Political candidates and voters in New Hampshire now have to contend with the state’s last-minute approval of a new congressional district map.
On Tuesday, the New Hampshire Supreme Court unanimously approved a new map just a day before candidates begin running in the fall election.
Olivia Zink, executive director of New Hampshire-based Open Democracy, a nonpartisan, nonprofit civic organization, said the timing of the new map was less than ideal.
“The filing period opens the first Wednesday in June and lasts 10 days, which is state law,” Zink explained. “The maps were drawn less than 24 hours before the filing period opened for congressional races. We were the last state in the nation to finalize a map.”

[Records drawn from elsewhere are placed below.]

-- ==== Sys2Proof/Machine/Launches.lean ====
section
/-! DEFINITION. Kernel images, launches and graphs (07_kernel R115 to R121; 06_queue R106, R110 to R112; 05_context R98). -/

namespace Sys2Proof.Machine

/-! ### Ranges of a context's memory -/

/-- Bytes read from a context's memory, page by page, with the state after it; none when some page does not translate. -/
def State.readRange : Nat → State → Nat → Nat → Nat → State × Option (List Byte)
  | 0, s, _, _, _ => (s, some [])
  | fuel + 1, s, ctx, va, n =>
    if n = 0 then (s, some [])
    else
      let k := min n (65536 - va % 65536)
      match s.deviceRead ctx (BitVec.ofNat 64 va) k with
      | (s, none) => (s, none)
      | (s, some l) => match State.readRange fuel s ctx (va + k) (n - k) with
        | (s, none) => (s, none)
        | (s, some m) => (s, some (l ++ m))

/-- `n` bytes of a context from an address, with the state after they are read: A in their leaves (R181). -/
def State.readMany (s : State) (ctx va n : Nat) : State × Option (List Byte) := s.readRange (n / 65536 + 2) ctx va n

/-- Bytes written to a context's memory, line by line; none when some line is not writable. -/
def State.writeRange : Nat → State → Nat → Nat → List Byte → Option State
  | 0, s, _, _, _ => some s
  | fuel + 1, s, ctx, va, l =>
    if l.isEmpty then some s
    else
      let k := 128 - va % 128
      match s.deviceWrite ctx (BitVec.ofNat 64 va) (l.take k) with
      | (s, true) => State.writeRange fuel s ctx (va + k) (l.drop k)
      | (_, false) => none

def State.writeMany (s : State) (ctx va : Nat) (l : List Byte) : Option State := s.writeRange (l.length / 128 + 2) ctx va l

/-! ### Images -/

/-- Bytes of an image. -/
def slice (image : List Byte) (off n : Nat) : List Byte := (image.drop off).take n

/-- The header of an image is accepted for a length (Table 7-1, R117). An NKERN outside 1 to 256 is refused too (DEDUCED, log 95). -/
def headerGood (h : Nat) (len : Nat) : Bool :=
  bitsOf h 0 32 == 0x314B4847 && bitsOf h 32 32 == 1 && decide (1 ≤ bitsOf h 64 32) && decide (bitsOf h 64 32 ≤ 256)
    && bitsOf h 96 32 == len && h / 2 ^ 128 == 0

/-- A kernel of an image from its descriptor (Table 7-2, R116). -/
def parseKernel (image : List Byte) (d : Nat) : Kernel :=
  { text := slice image (bitsOf d 0 32) (bitsOf d 32 32)
    blocks := (List.range (bitsOf d 96 16)).map fun i =>
      let x := leNat (slice image (bitsOf d 64 32 + 4 * i) 4)
      if x = 0xFFFFFFFF then none else some x
    entry := bitsOf d 112 16, dataOff := bitsOf d 128 32, dataLen := bitsOf d 160 32, threads := bitsOf d 192 16, team := bitsOf d 208 8,
    regs := bitsOf d 216 8, xregs := bitsOf d 224 8, barriers := bitsOf d 232 8, scratch := bitsOf d 240 32, acc := bitsOf d 272 8,
    schk := bitsOf d 280 1 == 1, handler := bitsOf d 281 1 == 1 }

/-- The offsets, lengths and reserved bits of a descriptor (Table 7-2, R117). A TEXTLEN that is odd or below 8 and a BTCOUNT outside 1 to 4096
are refused too (DEDUCED, log 95). -/
def placesGood (d len : Nat) : Bool :=
  d / 2 ^ 282 == 0 && bitsOf d 0 32 % 4 == 0 && bitsOf d 32 32 % 2 == 0 && decide (8 ≤ bitsOf d 32 32) && bitsOf d 64 32 % 4 == 0
    && decide (1 ≤ bitsOf d 96 16) && decide (bitsOf d 96 16 ≤ 4096) && decide (bitsOf d 0 32 + bitsOf d 32 32 ≤ len)
    && decide (bitsOf d 64 32 + 4 * bitsOf d 96 16 ≤ len) && decide (bitsOf d 128 32 + bitsOf d 160 32 ≤ len)

/-- The resource fields lie in the ranges of R66 (R117). -/
def resourcesGood (k : Kernel) : Bool :=
  (if k.handler then k.threads == 0 else decide (4 ≤ k.threads) && decide (k.threads ≤ 512) && k.threads % 4 == 0)
    && decide (1 ≤ k.team) && decide (k.team ≤ 32) && k.regs % 2 == 0 && decide (2 ≤ k.regs) && decide (k.regs ≤ 64)
    && (k.xregs == 0 || k.xregs == 64) && decide (k.barriers ≤ 64) && decide (k.scratch ≤ 33554432) && k.scratch % 16 == 0
    && decide (k.acc ≤ 16)

/-- The offsets of a list rise. -/
def rising : List Nat → Bool
  | [] => true
  | a :: rest => (match rest with
    | [] => true
    | b :: _ => decide (a < b)) && rising rest

/-- The block table and the entry block (R117). -/
def blocksGood (k : Kernel) : Bool :=
  (k.block k.entry).isSome && rising (k.blocks.filterMap id)
    && (List.range k.blocks.length).all fun i => match k.block i with
      | none => true
      | some o => o % 4 == 0 && decide (o < k.text.length) && (match k.header i with
        | some (x :: _) => x == i
        | _ => false)

/-- The kernels of an image of that length, when R117 does not refuse it; its descriptors lie within LENGTH (DEDUCED, log 95). -/
def parseImage (image : List Byte) (len : Nat) : Option (List Kernel) :=
  let h := leNat (slice image 0 64)
  let n := bitsOf h 64 32
  if !headerGood h len || decide (len < 64 + 64 * n) then none
  else
    let ds := (List.range n).map fun i => leNat (slice image (64 + 64 * i) 64)
    let ks := ds.map (parseKernel image)
    if ds.all (fun d => placesGood d len) && ks.all (fun k => resourcesGood k && blocksGood k) then some ks else none

/-- R117, R98. Loads a kernel image into the first free slot and extends the kernel measurement. An OP2 below 64 is an operand out of its range,
step 3 of R105 (DEDUCED, log 96). -/
def execKernLoad (ring : Nat) (st : State) : Res :=
  command st ring { opc := 0x09, masks := [allBits, allBits], states := open_, range := fun w => decide (64 ≤ (w.getD 2 0).toNat) } fun s o =>
    let va := (o.op 1).toNat
    let len := (o.op 2).toNat
    some (match s.readMany o.ctx va 64 with
      | (s, none) => s.done o 8 0
      | (s, some h) =>
        if !headerGood (leNat h) len then s.done o 3 0
        else match s.readMany o.ctx va len with
          | (s, none) => s.done o 8 0
          | (s, some image) => match parseImage image len with
            | none => s.done o 3 0
            | some ks =>
              let x := s.ctx o.ctx
              match (List.range 256).find? fun i => (lookup x.images i).isNone with
              | none => s.done o 4 0
              | some slot => (s.putCtx o.ctx { x with
                  images := putAt x.images slot { base := o.op 1, kernels := ks }
                  kernM := sha3 (x.kernM ++ sha3 image), kcount := (x.kcount + 1) % 2 ^ 32 }).done o 0 slot)

/-- A command recorded in a graph's buffer (R110), with the state after it is read. -/
def State.recorded (s : State) (ctx : Nat) (g : Graph) (i : Nat) : State × Option (List Quad) :=
  let r := s.deviceRead ctx (BitVec.ofNat 64 (g.buf.toNat + 512 + 64 * i)) 64
  (r.1, r.2.map quadsOf)

/-- An image slot is in use (R117): by a group, a task record, or a LAUNCH of a recorded graph. -/
def State.slotUsed (s : State) (c slot : Nat) : Bool :=
  (s.groups.any fun (_, g) => g.ctx == c && g.slot == slot && g.st != .ended)
    || (s.teams.any fun (_, t) => t.ctx == c && ((t.recs.any fun (_, r) => r.slot == slot) || t.bufs.any fun (_, b) => b.slot == slot))
    || (s.ctx c).graphs.any fun (_, g) => (List.range g.count).any fun i => match (s.recorded c g i).2 with
      | none => false
      | some w => fld (w.getD 1 0) 7 0 == slot
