-- ==== Sys2Proof/Machine/Dispatch.lean ====
section
/-! DEFINITION. What each step of the opcode table does: one arm per row, one direct call of its meaning. -/

namespace Sys2Proof.Machine
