-- ==== Sys2Proof/Machine/Core.lean ====
section
/-! DEFINITION. The machine behind the host's interface. -/

noncomputable def Sys2Proof.core : Host.Core := { State := Sys2Proof.Machine.State, Fault := Sys2Proof.Machine.Fault, Refusal := Sys2Proof.Machine.Refusal, step := Sys2Proof.Machine.step, reset := Sys2Proof.Machine.State.reset }
end

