-- ==== Sys2Proof/Safety/Engine.lean ====
section
/-! DEFINITION. What the spec says each engine command orders (17_isa_memory R336 to R341). -/

namespace Sys2Proof.Machine

/-- An engine command by the spec: the g registers read, and what it orders. -/
structure EngineDoes where
  regs : List Nat
  stall : BitVec 2
  op : EOp
  /-- the directions: destination and source in scratchpad; COPYR takes them from the bases -/
  dst : Bool
  src : Bool
  lab : Bool
  bar : Option Nat
  gd : BitVec 4
  gs : BitVec 4
  gx : BitVec 4

/-- The five engine commands. Direction 0 is global to scratchpad, 1 the reverse, 2 global to global, 3 scratchpad to scratchpad. -/
def engineWord : Instr → Option EngineDoes
  | .copy s b g u x r l n => some
      { regs := [g.toNat, u.toNat], stall := s, op := .copy, dst := decide (r = 0#2 ∨ r = 3#2), src := decide (r = 1#2 ∨ r = 3#2)
        lab := decide (l = 1#1), bar := if n = 1#1 then none else some b.toNat, gd := g, gs := u, gx := x }
  | .copyt s b g u r n => some
      { regs := [g.toNat, u.toNat], stall := s, op := .copyt, dst := decide (r = 0#2 ∨ r = 3#2), src := decide (r = 1#2 ∨ r = 3#2), lab := false
        bar := if n = 1#1 then none else some b.toNat, gd := g, gs := u, gx := 0 }
  | .gath s b g u x r l n => some
      { regs := [g.toNat, u.toNat, x.toNat], stall := s, op := .gath, dst := decide (r = 0#2 ∨ r = 3#2), src := decide (r = 1#2 ∨ r = 3#2)
        lab := decide (l = 1#1), bar := if n = 1#1 then none else some b.toNat, gd := g, gs := u, gx := x }
  | .scat s b g u x r l n => some
      { regs := [g.toNat, u.toNat, x.toNat], stall := s, op := .scat, dst := decide (r = 0#2 ∨ r = 3#2), src := decide (r = 1#2 ∨ r = 3#2)
        lab := decide (l = 1#1), bar := if n = 1#1 then none else some b.toNat, gd := g, gs := u, gx := x }
  | .copyr s b g u x c n => some
      { regs := [g.toNat, u.toNat, x.toNat], stall := s, op := .copyr c.toNat, dst := false, src := false, lab := false
        bar := if n = 1#1 then none else some b.toNat, gd := g, gs := u, gx := x }
  | _ => none

/-- What the command orders in a state. -/
def EngineDoes.order (e : EngineDoes) (s : State) (g : Group) : Ordered :=
  { op := e.op, dDir := e.dst, sDir := e.src, lab := e.lab, bar := e.bar, gd := regG g e.gd.toNat s.cycle, gs := regG g e.gs.toNat s.cycle
    gx := regG g e.gx.toNat s.cycle }

/-- g[GX], which a COPY reads when its destination lies at a peer, and so is collective (R198, R336). -/
def EngineDoes.more (e : EngineDoes) (s : State) (g : Group) : List Nat :=
  match e.op, s.engineRead g (e.order s g).gd 64, s.engineRead g (e.order s g).gs 64 with
  | .copy, .inl d, .inl r => if s.destIn g ((e.order s g).engine s.cur.gid d r).chunked .peer then [e.gx.toNat] else []
  | _, _, _ => []

/-- Every part that a chunk touches translates now, to the places and leaves listed. -/
def Engine.Reaches (e : Engine) (s : State) (g : Group) (parts : List (Nat × Space × Option Nat × Bool)) : Prop :=
  s.parts g (e.touches e.started) = some parts

/-- No access with a number below `k` waits to cross the port to a place at a peer (R194). -/
def PortFree (s : State) (k key : Nat) : Prop :=
  keySpace key = .peer → ∀ q, s.routeOf key = some q → ∀ j b, (j, b) ∈ s.accesses → j < k → b.port ≠ some q

/-- A chunk that may go on (R201): it crosses no port, or its writes are complete, or all its ports are Up and LEASE.LINKTO has not passed. -/
def Chunk.OnTime (s : State) (c : Chunk) : Prop :=
  c.peer = none ∨ c.mapped = true ∨ ((∀ q ∈ c.ports, ∃ x, InUse s q x)
    ∧ ∃ e g, lookup s.engines c.cmd = some e ∧ lookup s.groups e.gid = some g ∧ s.now < c.since + (s.ctx g.ctx).linkto * 1000)

/-- A chunk in error (R201): nothing left to count and no frame held; what it still writes were writes of its own, on their way to a peer. -/
def Chunk.Ended (c d : Chunk) : Prop :=
  d.cmd = c.cmd ∧ d.failed = true ∧ d.left = 0 ∧ d.owed = [] ∧ d.frames = [] ∧ d.wframes = [] ∧ d.resum = false ∧ d.mapped = c.mapped
  ∧ (∀ x ∈ d.todo, x ∈ c.todo ∧ keySpace (x.block * 32) = .peer) ∧ ∀ x ∈ d.extra, x ∈ c.extra ∧ keySpace x.key = .peer

end Sys2Proof.Machine
end

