-- ==== Sys2Proof/Safety/Reals.lean ====
section
/-! DEFINITION. The error bounds of R309 and R320, in real numbers. -/

namespace Sys2Proof.Machine

/-- u(y) of R309: the carrier step at y. -/
noncomputable def realStep (y : ℝ) : ℝ := if y = 0 then 2 ^ (-150 : ℤ) else 2 ^ (max (Int.log 2 |y|) (-126) - 24)

/-- A carrier is within `bound y` of a number y that is itself within 2^-30 of the function's value, of its size where it is below 1, the
bound taken 1/256 wider. The model holds a result within the bound of an enclosure of the function, which this margin takes in. -/
def Near (f : ℝ) (bound : ℝ → ℝ) (r : Carrier) : Prop :=
  isFinite r ∧ ∃ y : ℝ, |y - f| ≤ 2 ^ (-30 : ℤ) * min 1 |f| ∧ |(numberOf r : ℝ) - y| ≤ (1 + 2 ^ (-8 : ℤ)) * bound y

/-- The function does not fall as its operand rises, over the finite carriers that `dom` names. -/
def Rising (dom : Rat → Prop) (f : Carrier → Carrier × Bool) : Prop :=
  ∀ a b, isFinite a → isFinite b → dom (numberOf a) → dom (numberOf b) → numberOf a ≤ numberOf b → numberOf (f a).1 ≤ numberOf (f b).1

end Sys2Proof.Machine
end

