-- ==== Sys2Proof/Certificates/Slice0/Obligations.lean ====
section
/-! DEFINITION. The statements for the provers. What they mean by a word that runs, by registers and by what a word leaves unchanged is in
Sys2Proof/Safety/Words.lean; what the spec's tables say is in the other files of Sys2Proof/Safety. -/

open Sys2Proof Sys2Proof.Machine

/-! ### Decoding and stepping -/

/-- R71, R87 step 1: decoding the bytes of a well-formed instruction gives it back, with every operand, and its length. -/
def Obligations.DecodeEncode : Prop :=
  ∀ i rest, wellFormed i = true → (codeOf i).isSome → decode (encode i ++ rest) = (.instr i, (encode i).length)

/-- R88: a word that decodes to an instruction is that instruction's own word: no bit of it is ignored. -/
def Obligations.EncodeDecode : Prop := ∀ b i n, decode b = (.instr i, n) → encode i = b.take n ∧ wellFormed i = true

/-- Words written out from the encodings of the spec decode to the instructions they stand for (sanity). The word of MSTAT.PROG is the model's
own reading: its row and its format give these bits, where R360's text prints 0x00271FD9 (DEDUCED, log 55). -/
def Obligations.WordsDecode : Prop :=
  decodeTableWord 32 0x20612009 = some (.iaddW 0 4 6 8) ∧ decodeTableWord 32 0x0C210C11 = some (.imad 0 4 2 3)
  ∧ decodeTableWord 32 0x230A0871 = some (.sel 0 2 5 6 1) ∧ decodeTableWord 32 0x08113C89 = some (.fcmp 0 7 9 1 2)
  ∧ decodeTableWord 32 0x1440C0A1 = some (.gadd 0 3 4 5) ∧ decodeTableWord 32 0x0041A0D7 = some (.crfadd 3 6 4)
  ∧ decodeTableWord 32 0x08115109 = some (.ffma 0 0 0 5 1 2) ∧ decodeTableWord 32 0x04314139 = some (.ffin 0 0 5 3 1)
  ∧ decodeTableWord 32 0x0C251FD9 = some (.mstatProg 0 4 9) ∧ decodeTableWord 16 0x4040 = some (.mov16 1 4)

The court’s intervention to create a final Congressional map was a last resort, after the governor vetoed two Republican-approved maps last week.
Zink noted that only a few cities changed in Tuesday’s state Supreme Court decision, moving them from the First District to the Second District.
“The court drew a ‘least modified’ map,” Zink pointed out. “They changed five towns to kind of northern New Hampshire: Albany, Jackson, Sandwich, Campton and New Hampton.”
With the unique way New Hampshire’s new congressional map has become law, Zink noted that current congressional districts may not last into the future.
“Because this map was drawn by the court, the legislator can introduce a new map next year,” Zink pointed out. “We will remain vigilant to ensure the process is fair and transparent.”
While Zink wishes the timing had been better, she believes the new map is “competitive,” compared to earlier more partisan proposals.